(Data for this task)

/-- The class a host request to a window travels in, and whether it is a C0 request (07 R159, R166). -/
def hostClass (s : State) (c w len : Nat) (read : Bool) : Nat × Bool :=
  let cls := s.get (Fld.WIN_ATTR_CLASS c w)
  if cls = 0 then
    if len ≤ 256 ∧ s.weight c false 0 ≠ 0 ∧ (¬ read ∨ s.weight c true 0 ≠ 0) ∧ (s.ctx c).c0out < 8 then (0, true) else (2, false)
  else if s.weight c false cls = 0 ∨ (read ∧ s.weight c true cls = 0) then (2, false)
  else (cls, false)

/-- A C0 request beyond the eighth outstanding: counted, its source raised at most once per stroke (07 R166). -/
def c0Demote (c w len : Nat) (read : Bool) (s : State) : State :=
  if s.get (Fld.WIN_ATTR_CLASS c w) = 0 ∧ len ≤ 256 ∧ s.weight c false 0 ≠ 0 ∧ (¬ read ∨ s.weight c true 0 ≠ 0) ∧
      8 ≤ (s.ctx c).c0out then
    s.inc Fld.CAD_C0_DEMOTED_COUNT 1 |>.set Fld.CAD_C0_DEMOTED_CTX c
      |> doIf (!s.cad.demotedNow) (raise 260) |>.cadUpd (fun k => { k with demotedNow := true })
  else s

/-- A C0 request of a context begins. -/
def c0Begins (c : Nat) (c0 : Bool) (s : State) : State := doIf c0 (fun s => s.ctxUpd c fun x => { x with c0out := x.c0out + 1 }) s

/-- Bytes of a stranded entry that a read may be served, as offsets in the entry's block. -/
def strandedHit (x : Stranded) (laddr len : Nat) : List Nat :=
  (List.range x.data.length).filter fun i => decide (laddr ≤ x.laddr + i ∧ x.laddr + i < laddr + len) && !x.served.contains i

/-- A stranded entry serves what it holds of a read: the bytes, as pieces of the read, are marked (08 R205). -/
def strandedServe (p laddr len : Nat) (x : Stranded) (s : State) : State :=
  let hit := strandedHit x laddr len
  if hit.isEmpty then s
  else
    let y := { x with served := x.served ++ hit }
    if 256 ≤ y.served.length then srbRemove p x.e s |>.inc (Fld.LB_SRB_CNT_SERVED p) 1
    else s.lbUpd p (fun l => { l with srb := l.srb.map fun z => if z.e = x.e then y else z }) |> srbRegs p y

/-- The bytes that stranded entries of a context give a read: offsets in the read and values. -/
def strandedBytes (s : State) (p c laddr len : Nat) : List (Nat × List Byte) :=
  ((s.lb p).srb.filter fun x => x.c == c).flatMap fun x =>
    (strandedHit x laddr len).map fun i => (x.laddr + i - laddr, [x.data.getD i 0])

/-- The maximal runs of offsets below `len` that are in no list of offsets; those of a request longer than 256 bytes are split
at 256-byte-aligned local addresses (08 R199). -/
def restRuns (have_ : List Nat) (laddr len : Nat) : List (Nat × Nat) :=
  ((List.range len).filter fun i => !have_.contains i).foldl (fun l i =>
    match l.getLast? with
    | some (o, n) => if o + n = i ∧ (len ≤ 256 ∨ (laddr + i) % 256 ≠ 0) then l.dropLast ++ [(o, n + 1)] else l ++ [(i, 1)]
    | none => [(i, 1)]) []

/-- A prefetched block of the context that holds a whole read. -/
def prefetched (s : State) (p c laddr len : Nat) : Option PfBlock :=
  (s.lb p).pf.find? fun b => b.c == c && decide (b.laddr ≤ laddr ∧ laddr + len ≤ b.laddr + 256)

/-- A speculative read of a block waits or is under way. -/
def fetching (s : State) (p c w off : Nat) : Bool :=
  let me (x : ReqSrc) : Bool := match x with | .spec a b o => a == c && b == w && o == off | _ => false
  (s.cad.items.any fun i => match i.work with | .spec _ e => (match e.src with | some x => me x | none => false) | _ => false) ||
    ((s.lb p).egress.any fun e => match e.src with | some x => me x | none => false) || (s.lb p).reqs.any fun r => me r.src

(End Data for this task)

What you have to do -
Each record above has to be set down again, exactly and completely.

Your response -
/-- The class a host request to a window travels in, and whether it is a C0 request (07 R159, R166). -/
def hostClass (s : State) (c w len : Nat) (read : Bool) : Nat × Bool :=
  let cls := s.get (Fld.WIN_ATTR_CLASS c w)
  if cls = 0 then
    if len ≤ 256 ∧ s.weight c false 0 ≠ 0 ∧ (¬ read ∨ s.weight c true 0 ≠ 0) ∧ (s.ctx c).c0out < 8 then (0, true) else (2, false)
  else if s.weight c false cls = 0 ∨ (read ∧ s.weight c true cls = 0) then (2, false)
  else (cls, false)

/-- A C0 request beyond the eighth outstanding: counted, its source raised at most once per stroke (07 R166). -/
def c0Demote (c w len : Nat) (read : Bool) (s : State) : State :=
  if s.get (Fld.WIN_ATTR_CLASS c w) = 0 ∧ len ≤ 256 ∧ s.weight c false 0 ≠ 0 ∧ (¬ read ∨ s.weight c true 0 ≠ 0) ∧
      8 ≤ (s.ctx c).c0out then
    s.inc Fld.CAD_C0_DEMOTED_COUNT 1 |>.set Fld.CAD_C0_DEMOTED_CTX c
      |> doIf (!s.cad.demotedNow) (raise 260) |>.cadUpd (fun k => { k with demotedNow := true })
  else s

/-- A C0 request of a context begins. -/
def c0Begins (c : Nat) (c0 : Bool) (s : State) : State := doIf c0 (fun s => s.ctxUpd c fun x => { x with c0out := x.c0out + 1 }) s

/-- Bytes of a stranded entry that a read may be served, as offsets in the entry's block. -/
def strandedHit (x : Stranded) (laddr len : Nat) : List Nat :=
  (List.range x.data.length).filter fun i => decide (laddr ≤ x.laddr + i ∧ x.laddr + i < laddr + len) && !x.served.contains i

/-- A stranded entry serves what it holds of a read: the bytes, as pieces of the read, are marked (08 R205). -/
def strandedServe (p laddr len : Nat) (x : Stranded) (s : State) : State :=
  let hit := strandedHit x laddr len
  if hit.isEmpty then s
  else
    let y := { x with served := x.served ++ hit }
    if 256 ≤ y.served.length then srbRemove p x.e s |>.inc (Fld.LB_SRB_CNT_SERVED p) 1
    else s.lbUpd p (fun l => { l with srb := l.srb.map fun z => if z.e = x.e then y else z }) |> srbRegs p y

/-- The bytes that stranded entries of a context give a read: offsets in the read and values. -/
def strandedBytes (s : State) (p c laddr len : Nat) : List (Nat × List Byte) :=
  ((s.lb p).srb.filter fun x => x.c == c).flatMap fun x =>
    (strandedHit x laddr len).map fun i => (x.laddr + i - laddr, [x.data.getD i 0])

/-- The maximal runs of offsets below `len` that are in no list of offsets; those of a request longer than 256 bytes are split
at 256-byte-aligned local addresses (08 R199). -/
def restRuns (have_ : List Nat) (laddr len : Nat) : List (Nat × Nat) :=
  ((List.range len).filter fun i => !have_.contains i).foldl (fun l i =>
    match l.getLast? with
    | some (o, n) => if o + n = i ∧ (len ≤ 256 ∨ (laddr + i) % 256 ≠ 0) then l.dropLast ++ [(o, n + 1)] else l ++ [(i, 1)]
    | none => [(i, 1)]) []

/-- A prefetched block of the context that holds a whole read. -/
def prefetched (s : State) (p c laddr len : Nat) : Option PfBlock :=
  (s.lb p).pf.find? fun b => b.c == c && decide (b.laddr ≤ laddr ∧ laddr + len ≤ b.laddr + 256)

/-- A speculative read of a block waits or is under way. -/
def fetching (s : State) (p c w off : Nat) : Bool :=
  let me (x : ReqSrc) : Bool := match x with | .spec a b o => a == c && b == w && o == off | _ => false
  (s.cad.items.any fun i => match i.work with | .spec _ e => (match e.src with | some x => me x | none => false) | _ => false) ||
    ((s.lb p).egress.any fun e => match e.src with | some x => me x | none => false) || (s.lb p).reqs.any fun r => me r.src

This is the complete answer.